Publié le par kreizker

in "La Dépêche" (France),  6 Janvier 2023

 

Les AA de Tarbes demeurent à votre écoute au 09 69 39 40 20

Les AA de Tarbes demeurent à votre écoute au 09 69 39 40 20

Sous l’égide de la Caisse nationale d’assurance maladie, janvier est devenu "mois sans alcool". Ne plus en consommer durant 31 jours ? Non : faire le point avec ce faux ami.

Depuis peu, l’Assurance maladie s’est inspirée d’un modèle britannique pour initier "Janvier sans alcool" au même titre que l’opération préventive "Mois sans tabac".

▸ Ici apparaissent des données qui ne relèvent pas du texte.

/-- 60 R205: a step of one instance leaves every other instance as it was. -/
def Obligations.InstancesIndependent : Prop :=
  ∀ (k : Nat) (p q : List State), platformStep k p = .next q →
    q.length = p.length ∧ (∀ j, j ≠ k → q[j]? = p[j]?) ∧
    ∀ s, p[k]? = some s → ∃ t, step s = .next t ∧ q[k]? = some t

/-! ## Invariants -/

/-- 20 R40, R47: every step keeps the canonical form of every byte array, its contents inside it. -/
def Obligations.MemoryFormKept : Prop := ∀ s t : State, s.wf → step s = .next t → t.wf

/-- 10 R18, R20, R24, R26, 41 R112, 42 R139, R141, 60 R186: every step keeps every cursor within its limit, `RE.wo` at
most `RE.cur`, `RD.wr` at most 128 times `RD.rd`, every length at most `LEN_MAX`, and RE out of ERR. For the reset event
it rests on the registers being 0 after it, the model's choice (log entry 13). -/
def Obligations.CursorBoundsKept : Prop := ∀ s t : State, s.CursorsOk → step s = .next t → t.CursorsOk

/-- 60 R190, R194, R196: every step keeps the error registers in agreement with the unit states. For the reset event it
rests on the error registers holding no error after it, the model's choice (log entry 13). -/
def Obligations.ErrorRegistersKept : Prop := ∀ s t : State, s.ErrorsOk → step s = .next t → t.ErrorsOk

/-- 20 R46, R55, 70 R212: what START checked of a call's spaces holds until the call ends, whatever the other units and
the host do. -/
def Obligations.CallsReadyKept : Prop := ∀ s t : State, s.CallsReady → step s = .next t → t.CallsReady

/-- 70 R210: the invariant holds at reset. It rests on the reset values the model chose (log entries 5, 6, 7). -/
def Obligations.SafeAtReset : Prop := State.reset.Safe

/-- 20 R44, 10 R13: from a state of the invariant no step ends in a fault. -/
def Obligations.SafeStatesNeverFault : Prop := ∀ (s : State) (f : Fault), s.Safe → step s ≠ .fault f

/-- 10 R18: every step keeps the palette invariants (a) to (e) of a running PQ call. -/
def Obligations.PaletteInvariantKept : Prop :=
  ∀ s t : State, s.Safe → s.PaletteOk → step s = .next t → t.PaletteOk

/-- 10 R17, R20, R21, 42 R141: in a state of the invariant every register holds a number its width can hold. -/
def Obligations.RegistersFitTheirWidths : Prop := ∀ (s : State) (r : Reg), s.Safe → readReg s r < r.range

/-! ## Whole calls -/

/-- 41 R111: an accepted RE call ends DONE with `rle_enc` of its input, its length and the warning. -/
def Obligations.EncoderCallComputes : Prop :=
  ∀ (s t : State) (n : Nat) (bs : List Byte), reStart n s = .next t → (s.space .reSrc).prefixOf n = some bs →
    ∃ f, runUnit .re (n + 1) t = .next f ∧ f.re.st = .done ∧ f.re.wo = (rleEnc bs).length ∧
      (f.space .reDst).prefixOf f.re.wo = some (rleEnc bs) ∧ f.re.warn = decide (f.re.wo > 8192)

/-- 42 R137: an accepted RD call ends in ERR with the index of the truncated token, or DONE with the expanded stream up
to `olen` and its full length in `RD.wr`. -/
def Obligations.DecoderCallComputes : Prop :=
  ∀ (s t : State) (clen olen : Nat) (bs : List Byte), rdStart clen olen s = .next t →
    (s.space .rdSrc).prefixOf clen = some bs →
    ∃ f, runUnit .rd (clen + 1) t = .next f ∧
      match rleDec bs olen with
      | .error p => f.rd.st = .err ∧ f.rd.err = .malformedStream ∧ f.rd.einfo = p
      | .ok (out, total) => f.rd.st = .done ∧ f.rd.wr = total ∧ f.rd.rd = clen ∧
          (f.space .rdDst).prefixOf out.length = some out

/-- 40 R88: an accepted PQ call ends DONE with the palette of distinct colours and the index of every pixel, or in ERR
with the index of the first pixel of the 129th distinct colour. -/
def Obligations.QuantizerCallComputes : Prop :=
  ∀ (s t : State) (w h : Nat) (bs : List Byte), pqStart w h s = .next t →
    (s.space .pqPix).prefixOf (3 * (w * h)) = some bs →
    ∃ f, runUnit .pq (w * h + 1) t = .next f ∧
      match pqCall (toPixels bs) with
      | .error i => f.pq.st = .err ∧ f.pq.err = .paletteOverflow ∧ f.pq.einfo = i
      | .ok (pal, idx) => f.pq.st = .done ∧ f.pq.pcount = pal.length ∧ f.pq.palette = pal ∧
          (f.space .pqIdx).prefixOf (w * h) = some idx

/-- 40 R90, 41 R110, 42 R140: the number of steps of a call, one that fails too. -/
def Obligations.CallsEndInTheirStepCount : Prop :=
  (∀ (s t : State) (n : Nat) (bs : List Byte), reStart n s = .next t → (s.space .reSrc).prefixOf n = some bs →
    callSteps .re (n + 1) t = some ((runsOf bs.length bs).length + 1)) ∧
  (∀ (s t : State) (clen olen : Nat) (bs : List Byte), rdStart clen olen s = .next t →
    (s.space .rdSrc).prefixOf clen = some bs →
      callSteps .rd (clen + 1) t = some (tokensIn bs.length bs + 1) ∧ tokensIn bs.length bs ≤ clen ∧
      (∀ is, decodeStream bs.length 0 bs = .ok is → tokensIn bs.length bs = is.length) ∧
      ∀ p, decodeStream bs.length 0 bs = .error p →
        ∃ is, decodeStream p 0 (bs.take p) = .ok is ∧ tokensIn bs.length bs = is.length) ∧
  ∀ (s t : State) (w h : Nat) (bs : List Byte), pqStart w h s = .next t →
    (s.space .pqPix).prefixOf (3 * (w * h)) = some bs →
    callSteps .pq (w * h + 1) t = some (match pqCall (toPixels bs) with
      | .error i => i + 1
      | .ok _ => w * h + 1)

/-- 10 R30, 70 R211: the result of an RD call is a function of its operands and its input: two calls from any two states
with the same stream and expected length end alike, in every register and in every output byte that has a defined value.
That a byte below `olen` which an underrun or an error leaves at any value (42 R136, 60 R191) has no value after either
call is the model's reading (log entry 8), and for such a byte the equality says that alone. -/
def Obligations.DecoderCallStateless : Prop :=
  ∀ (s s' t t' : State) (clen olen : Nat) (bs : List Byte),
    rdStart clen olen s = .next t → rdStart clen olen s' = .next t' →
    (s.space .rdSrc).prefixOf clen = some bs → (s'.space .rdSrc).prefixOf clen = some bs →
    ∃ f f', runUnit .rd (clen + 1) t = .next f ∧ runUnit .rd (clen + 1) t' = .next f' ∧ f.rd = f'.rd ∧
      ∀ a, a < olen → (f.space .rdDst).mem.read a = (f'.space .rdDst).mem.read a

/-- 41 R114: decoding what RE emits gives the input back, with nothing truncated. -/
def Obligations.EncodingRoundTrips : Prop :=
  ∀ s : List Byte, (∀ b ∈ s, b.toNat < 0x80) → rleDec (rleEnc s) s.length = .ok (s, s.length)

/-- 41 R112: the stream of an input whose bytes are below 0x80 (R111) is never longer than it, and as long exactly when no
three consecutive bytes are equal. -/
def Obligations.EncodingNeverLonger : Prop :=
  ∀ s : List Byte, (∀ b ∈ s, b.toNat < 0x80) → (rleEnc s).length ≤ s.length ∧
    ((rleEnc s).length = s.length ↔
      ¬ ∃ (k : Nat) (v : Byte), s[k]? = some v ∧ s[k + 1]? = some v ∧ s[k + 2]? = some v)

/-- 41 R103: `m` equal bytes below 0x80 (R111) give `m div 383` tokens of run length 383 and one for the remainder, if there is one. -/
def Obligations.LongRunsCutAtCap : Prop :=
  ∀ (m : Nat) (v : Byte), v.toNat < 0x80 → rleEnc (List.replicate m v) =
    (List.replicate (m / 383) [0x82, 0xFF, v]).flatten ++ (if m % 383 = 0 then [] else emitted (m % 383) v)

/-- 30 R70: the canonical streams are exactly the streams RE produces. -/
def Obligations.CanonicalStreamsAreEncodings : Prop :=
  ∀ bs : List Byte, Canonical bs ↔ ∃ s : List Byte, (∀ b ∈ s, b.toNat < 0x80) ∧ rleEnc s = bs

/-- 40 R89, R92: the index of a colour is the number of distinct colours strictly before its first occurrence; it names
the pixel's colour and is below 128. -/
def Obligations.PaletteIndexStable : Prop :=
  ∀ (cs pal : List Rgb) (idx : List Byte), pqCall cs = .ok (pal, idx) →
    pal.length ≤ 128 ∧ idx.length = cs.length ∧
    ∀ (k : Nat) (c : Rgb), cs[k]? = some c →
      ∃ j, idx[k]? = some (byteOf j) ∧ j = (firsts (cs.take (cs.idxOf c))).length ∧ j < 128 ∧ pal[j]? = some c

/-- 40 R88, 60 R187: PaletteOverflow names the first pixel, in order, of the 129th distinct colour. -/
def Obligations.OverflowAt129thColour : Prop :=
  ∀ (cs : List Rgb) (i : Nat), pqCall cs = .error i ↔
    i < cs.length ∧ (firsts (cs.take i)).length = 128 ∧ (firsts (cs.take (i + 1))).length = 129

/-! ## The file record and the façade (context outside the block) -/

/-- 43 R151 to R158: a record whose integers fit in 32 bits survives being written and read. -/
def Obligations.RecordRoundTrips : Prop :=
  ∀ f : FileRecord, f.totalSize < 4294967296 → f.width < 4294967296 → f.height < 4294967296 →
    parse (serialize f) = .value f ∧ (serialize f).length = f.totalSize

/-- 44 R178: every pixel buffer within the accepted dimensions and with at most 128 distinct colours is encoded, and
decoding the file gives it back. That an image of width or height 0 is encoded and decoded too is the model's choice
(log entry 25). -/
def Obligations.FacadeRoundTrips : Prop :=
  ∀ (pixels : List Byte) (w h : Nat), w ≤ 320 → h ≤ 90 → pixels.length = 3 * (w * h) →
    (firsts (toPixels pixels)).length ≤ 128 →
    ∃ file warn, facadeEncode pixels w h = .value (file, warn) ∧ facadeDecode file = .value (pixels, w, h)

/-- 43 R160: the worked example, byte by byte. -/
def Obligations.WorkedExampleFile : Prop :=
  facadeEncode [10, 20, 30, 10, 20, 30] 2 1 = .value
    ([0x4D, 0x52, 0x24, 0, 0, 0, 0, 0, 0, 0, 0x22, 0, 0, 0, 2, 0, 0, 0, 1, 0, 0, 0, 0, 0, 0, 0, 1, 0, 0, 0,
      0x1E, 0x14, 0x0A, 0, 0x82, 0], false)

/-- 44 R171, 60 R194: each dimension is tested on its own and first, whatever the pixels. -/
def Obligations.DimensionsTestedFirst : Prop :=
  ∀ (pixels : List Byte) (w h : Nat), 320 < w ∨ 90 < h →
    facadeEncode pixels w h = .failed .dimensionTooLarge none
end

Plus une goutte en janvier ? Non : faire le point sur sa capacité à vivre sans alcool, par périodes. Car pour un certain nombre, ce produit est devenu un faux ami, une "béquille" parfois meurtrière. Entretien avec Ondine, participante de longue date du groupe de Tarbes des Alcooliques Anonymes (AA).

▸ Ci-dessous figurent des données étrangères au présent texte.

/-- The first of the bytes that stand somewhere. -/
theorem State.holds_head {s : State} {sp : SpaceId} {a : Nat} {b : Byte} {bs : List Byte} (h : s.holds sp a (b :: bs)) :
    s.readSpace sp a = .ok b := h 0 (by simp)

/-- All but the first of the bytes that stand somewhere. -/
theorem State.holds_tail {s : State} {sp : SpaceId} {a : Nat} {b : Byte} {bs : List Byte} (h : s.holds sp a (b :: bs)) :
    s.holds sp (a + 1) bs := by
  intro j hj
  have := h (j + 1) (by simpa using hj)
  simpa [Nat.add_assoc, Nat.add_comm 1 j] using this

theorem fetchFrom_token {s : State} {i : Instr} (fuel : Nat) (acc : List Byte) (h : fetchFrom s fuel acc = .token i)
    (ha : s.holds .rdSrc s.rd.rd acc) (hl : s.rd.rd + acc.length ≤ s.rd.clen) :
    ∃ bs rest, decode bs = .ok (i, rest) ∧ s.holds .rdSrc s.rd.rd bs ∧ s.rd.rd + bs.length ≤ s.rd.clen := by
  induction fuel generalizing acc with
  | zero => simp [fetchFrom] at h
  | succ fuel ih =>
    unfold fetchFrom at h
    split at h
    · rename_i j rest e
      cases h
      exact ⟨acc, rest, e, ha, hl⟩
    · split at h
      · rename_i hlt
        split at h
        · rename_i b hb
          exact ih (acc ++ [b]) h (State.holds_snoc ha hb) (by simp; omega)
        · cases h
      · cases h

/-- A fetched token was decoded from bytes at the program counter, all below the end of the stream (42 R122). -/
theorem fetch_token {s : State} {i : Instr} (h : fetch s = .token i) (hl : s.rd.rd ≤ s.rd.clen) :
    ∃ bs rest, decode bs = .ok (i, rest) ∧ s.holds .rdSrc s.rd.rd bs ∧ s.rd.rd + bs.length ≤ s.rd.clen :=
  fetchFrom_token 4 [] h (State.holds_nil s .rdSrc s.rd.rd) (by simpa using hl)

/-- One more byte is fetched while the bytes read are no whole token. -/
theorem fetchFrom_more {s : State} {fuel : Nat} {acc : List Byte} {e : DecodeError} {b : Byte}
    (hd : decode acc = .error e) (hl : s.rd.rd + acc.length < s.rd.clen)
    (hb : s.readSpace .rdSrc (s.rd.rd + acc.length) = .ok b) :
    fetchFrom s (fuel + 1) acc = fetchFrom s fuel (acc ++ [b]) := by
  rw [fetchFrom, hd]
  simp only [if_pos hl, hb]

theorem fetchFrom_done {s : State} {fuel : Nat} {acc rest : List Byte} {i : Instr} (hd : decode acc = .ok (i, rest)) :
    fetchFrom s (fuel + 1) acc = .token i := by
  rw [fetchFrom, hd]

theorem fetchFrom_end {s : State} {fuel : Nat} {acc : List Byte} {e : DecodeError}
    (hd : decode acc = .error e) (hl : ¬ s.rd.rd + acc.length < s.rd.clen) :
    fetchFrom s (fuel + 1) acc = .truncated := by
  rw [fetchFrom, hd]
  simp only [if_neg hl]

/-- A two-byte beginning of a tag is no token yet. -/
theorem decode_one {b0 : Byte} (h : 0x80 ≤ b0.toNat) : decode [b0] = .error .noSecondByte := by
  simp only [decode, if_neg (show ¬ b0.toNat < 0x80 by omega)]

Ondine, cela vous convient comme pseudo ?

J’adore !

Alcooliques, alcoolo dépendants, malades alcooliques, éthylo dépendants… on s’y perd, et les concernés peuvent jongler de l’une à l’autre des définitions, non ?

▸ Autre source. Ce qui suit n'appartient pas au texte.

theorem reStep_moves {s t : State} (hb : s.re.st = .busy) (h : reStep s = .next t) : s.re.Moves t.re := by
  rcases reStep_next h with ⟨r, v, _, hlt, hm, _, rfl⟩ | ⟨_, rfl⟩
  · obtain ⟨hr, _, hle, -, -⟩ := measure_ok hm hlt
    exact .emit hb hle (emitted_length_le r v hr).1
  · exact .complete

/-- RD's registers after a decoded token: the cursors have moved, the program counter not past the end of the stream. -/
theorem exec_moves {s t : State} {i : Instr} {bs rest : List Byte} (hb : s.rd.st = .busy)
    (hd : decode bs = .ok (i, rest)) (hl : s.rd.rd + bs.length ≤ s.rd.clen) (h : exec i s = .next t) :
    s.rd.Moves t.rd := by
  rw [exec_eq] at h
  obtain ⟨-, -, -, -, -, hrd, -⟩ := execToken_next h
  have hlen := decode_length hd
  rw [hrd]
  exact .token hb (by omega) (decode_run_le hd)

theorem rdStep_moves {s t : State} (hb : s.rd.st = .busy) (h : rdStep s = .next t) : s.rd.Moves t.rd := by
  rcases rdStep_next h with ⟨i, bs, rest, _, hd, _, hl, he⟩ | ⟨hlt, _, rfl⟩ | ⟨_, rfl⟩
  · exact exec_moves hb hd hl he
  · exact .truncated hlt
  · rw [(rdComplete_spec s).1]
    exact .complete hb

/-- A step of a BUSY unit moves that unit's registers alone. -/
theorem busyStep_moves {u : UnitId} {s t : State} (hb : s.st u = .busy) (h : busyStep u s = .next t) : s.Moves t := by
  have f := busyStep_frame h
  cases u with
  | pq => exact ⟨pqStep_moves hb h, f.re (by decide) ▸ .stay, f.rd (by decide) ▸ .stay⟩
  | re => exact ⟨f.pq (by decide) ▸ .stay, reStep_moves hb h, f.rd (by decide) ▸ .stay⟩
  | rd => exact ⟨f.pq (by decide) ▸ .stay, f.re (by decide) ▸ .stay, rdStep_moves hb h⟩

/-- An operation of the host moves registers by a START or by the reset event alone. -/
theorem hostStep_moves {op : HostOp} {s t : State} (h : hostStep op s = .next t) : s.Moves t := by
  cases op with
  | pqStart w h' =>
    obtain ⟨hl, -, -, -, -, -, rfl⟩ := pqStart_next h
    exact ⟨.start (latch_spec _ _ _).2 (latch_spec _ _ _).2 (latch_mul _ w h' hl).symm hl, .stay, .stay⟩
  | reStart n =>
    obtain ⟨hl, -, -, -, -, -, rfl⟩ := reStart_next h
    exact ⟨.stay, .start hl, .stay⟩
  | rdStart clen olen =>
    obtain ⟨hc, ho, -, -, -, -, -, rfl⟩ := rdStart_next h
    exact ⟨.stay, .stay, .start hc ho⟩
  | provide k len =>
    obtain ⟨-, rfl⟩ := provide_next h
    exact .of_eq rfl rfl rfl
  | place k pos bytes =>
    obtain ⟨-, -, rfl⟩ := place_next h
    exact .of_eq rfl rfl rfl
  | handOver sp k =>
    obtain ⟨-, -, rfl⟩ := handOver_next h
    exact .of_eq rfl rfl rfl
  | resetEvent =>
    cases h
    exact ⟨.reset, .reset, .reset⟩

/-- Everything a step of the block can do to the registers of the units. -/
theorem step_moves {s t : State} (h : step s = .next t) : s.Moves t := by
  rcases step_next h with ⟨u, _, hb, hs⟩ | ⟨_, _, rfl⟩ | ⟨u, rest, _, hs⟩ | ⟨op, rest, _, hs⟩
  · exact busyStep_moves hb hs
  · exact .of_eq rfl rfl rfl
  · rcases unitStep_next hs with ⟨hb, hs⟩ | ⟨_, rfl⟩
    · obtain ⟨hpq, hre, hrd⟩ := busyStep_moves hb hs
      exact ⟨hpq, hre, hrd⟩
    · exact .of_eq rfl rfl rfl
  · obtain ⟨hpq, hre, hrd⟩ := hostStep_moves hs
    exact ⟨hpq, hre, hrd⟩

/-! ## The cursors -/

/-- PQ's part of `State.CursorsOk`. -/
structure PqRegs.CursorsOk (r : PqRegs) : Prop where
  width : r.w < Config.cwRange
  height : r.h < Config.cwRange
  count : r.n = r.w * r.h
  length : r.n ≤ Config.lenMax
  cursor : r.i ≤ r.n
  palette : r.pcount ≤ Config.palMax
  palette_cursor : r.pcount ≤ r.i
  info : r.einfo ≤ Config.lenMax

/-- RE's part of `State.CursorsOk`. -/
structure ReRegs.CursorsOk (r : ReRegs) : Prop where
  length : r.n ≤ Config.lenMax
  cursor : r.cur ≤ r.n
  output : r.wo ≤ r.cur
  no_error : r.st ≠ .err

/-- RD's part of `State.CursorsOk`. -/
structure RdRegs.CursorsOk (r : RdRegs) : Prop where
  stream : r.clen ≤ Config.lenMax
  expected : r.olen ≤ Config.lenMax
  cursor : r.rd ≤ r.clen
  output : r.wr ≤ 128 * r.rd
  info : r.einfo ≤ Config.lenMax

/-- The bounds of the cursors speak of each unit's registers on their own. -/
theorem State.cursorsOk_iff {s : State} : s.CursorsOk ↔ s.pq.CursorsOk ∧ s.re.CursorsOk ∧ s.rd.CursorsOk := by
  constructor
  · rintro ⟨p1, p2, p3, p4, p5, p6, p7, p8, e1, e2, e3, e4, d1, d2, d3, d4, d5⟩
    exact ⟨⟨p1, p2, p3, p4, p5, p6, p7, p8⟩, ⟨e1, e2, e3, e4⟩, ⟨d1, d2, d3, d4, d5⟩⟩
  · rintro ⟨⟨p1, p2, p3, p4, p5, p6, p7, p8⟩, ⟨e1, e2, e3, e4⟩, ⟨d1, d2, d3, d4, d5⟩⟩
    exact ⟨p1, p2, p3, p4, p5, p6, p7, p8, e1, e2, e3, e4, d1, d2, d3, d4, d5⟩

theorem PqRegs.CursorsOk.moves {r r' : PqRegs} (h : r.CursorsOk) (m : r.Moves r') : r'.CursorsOk := by
  have hl := h.length
  have hi := h.cursor
  have hpi := h.palette_cursor
  cases m with
  | stay => exact h
  | start hw hh hn hl' => exact ⟨hw, hh, hn, hl', Nat.zero_le _, Nat.zero_le _, Nat.le_refl _, Nat.zero_le _⟩
  | hit _ hlt => exact { h with cursor := hlt, palette_cursor := Nat.le_succ_of_le hpi }
  | append _ hlt hc => exact { h with cursor := hlt, palette := hc, palette_cursor := Nat.succ_le_succ hpi }
  | overflow hlt => exact { h with info := hi.trans hl }
  | complete => exact { h with }
  | reset => constructor <;> decide

theorem ReRegs.CursorsOk.moves {r r' : ReRegs} (h : r.CursorsOk) (m : r.Moves r') : r'.CursorsOk := by
  cases m with
  | stay => exact h
  | start hn => exact ⟨hn, Nat.zero_le _, Nat.le_refl _, nofun⟩
  | emit _ hk hm => exact { h with cursor := hk, output := Nat.add_le_add h.output hm }
  | complete => exact { h with no_error := nofun }
  | reset => constructor <;> decide

theorem RdRegs.CursorsOk.moves {r r' : RdRegs} (h : r.CursorsOk) (m : r.Moves r') : r'.CursorsOk := by
  cases m with
  | stay => exact h
  | start hc ho => exact ⟨hc, ho, Nat.zero_le _, Nat.zero_le _, Nat.zero_le _⟩
  | @token k len _ hm hk =>
    have hwr := h.output
    have hwr' : r.wr + k ≤ 128 * (r.rd + len) := by omega
    exact { h with cursor := hm, output := hwr' }
  | truncated hr => exact { h with info := h.cursor.trans h.stream }
  | complete => exact { h with }
  | reset => constructor <;> decide

/-- Settles O39: each move of a unit's registers keeps that unit's bounds. -/
theorem cursorBoundsKept : Obligations.CursorBoundsKept := by
  intro s t hs h
  obtain ⟨hpq, hre, hrd⟩ := State.cursorsOk_iff.mp hs
  obtain ⟨mpq, mre, mrd⟩ := step_moves h
  exact State.cursorsOk_iff.mpr ⟨hpq.moves mpq, hre.moves mre, hrd.moves mrd⟩

/-! ## The error registers -/

/-- PQ's part of `State.ErrorsOk`. -/
structure PqRegs.ErrorsOk (r : PqRegs) : Prop where
  err : r.st = .err ↔ r.err = .paletteOverflow
  none : r.st ≠ .err ↔ r.err = .noError

/-- RD's part of `State.ErrorsOk`. -/
structure RdRegs.ErrorsOk (r : RdRegs) : Prop where
  err : r.st = .err ↔ r.err = .malformedStream
  none : r.st ≠ .err ↔ r.err = .noError

/-- The agreement of the error registers speaks of each unit's registers on their own. -/
theorem State.errorsOk_iff {s : State} : s.ErrorsOk ↔ s.pq.ErrorsOk ∧ s.rd.ErrorsOk := by
  constructor
  · rintro ⟨p1, p2, d1, d2⟩
    exact ⟨⟨p1, p2⟩, ⟨d1, d2⟩⟩
  · rintro ⟨⟨p1, p2⟩, ⟨d1, d2⟩⟩
    exact ⟨p1, p2, d1, d2⟩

Disons "alcoolique" ; le reste n’est que fantaisies.

C’est-à-dire ?

C’est très simple : dépendant à l’alcool un jour, dépendant à l’alcool toujours. Et l’unique traitement, pour nous malades de cette molécule, c’est de rompre avec elle. D’accepter et de ne jamais perdre de vue que nous demeurerons des malades alcoolos abstinents à vie.

Donc les AA adhèrent à l’opération "Janvier sans alcool" ?

Pas vraiment. C’est toute l’année qu’il faut faire un point sur sa relation avec l’alcool ; pas seulement sur un mois. Parce qu’avec une dépendance à l’alcool, tout est catastrophique.

Et quand le doute s’instaure ?

S’adresser à des professionnels.

Pas l’entourage proche ?

Comme pour toute addiction, l’alcoolique est un dissimulateur…

Le médecin traitant ?

Idem, parfois.

Alors, les AA ?

Le groupe fonctionne avec des personnes qui ont pris conscience, après être passées par des structures spécialisées (et elles sont nombreuses). L’objectif est de maintenir la motivation, de nous retrouver pour poursuivre notre abstinence.

Et cela fonctionne ?

Oh oui ! Sauf que pendant un an et demi, avec les confinements, nous étions passés en visio. Et vous comprenez qu’une visio AA dans un studio, en famille, ce n’est pas simple. C’est pourquoi nous faisons appel à vous. Que les AA sachent que nous avons repris nos réunions en présentiel, chaque lundi (à 9 heures), à la Ferme Fould, à Tarbes.

Sur inscription ?

Bien sûr. Anonyme, à ce numéro gratuit : 09 69 39 40 20.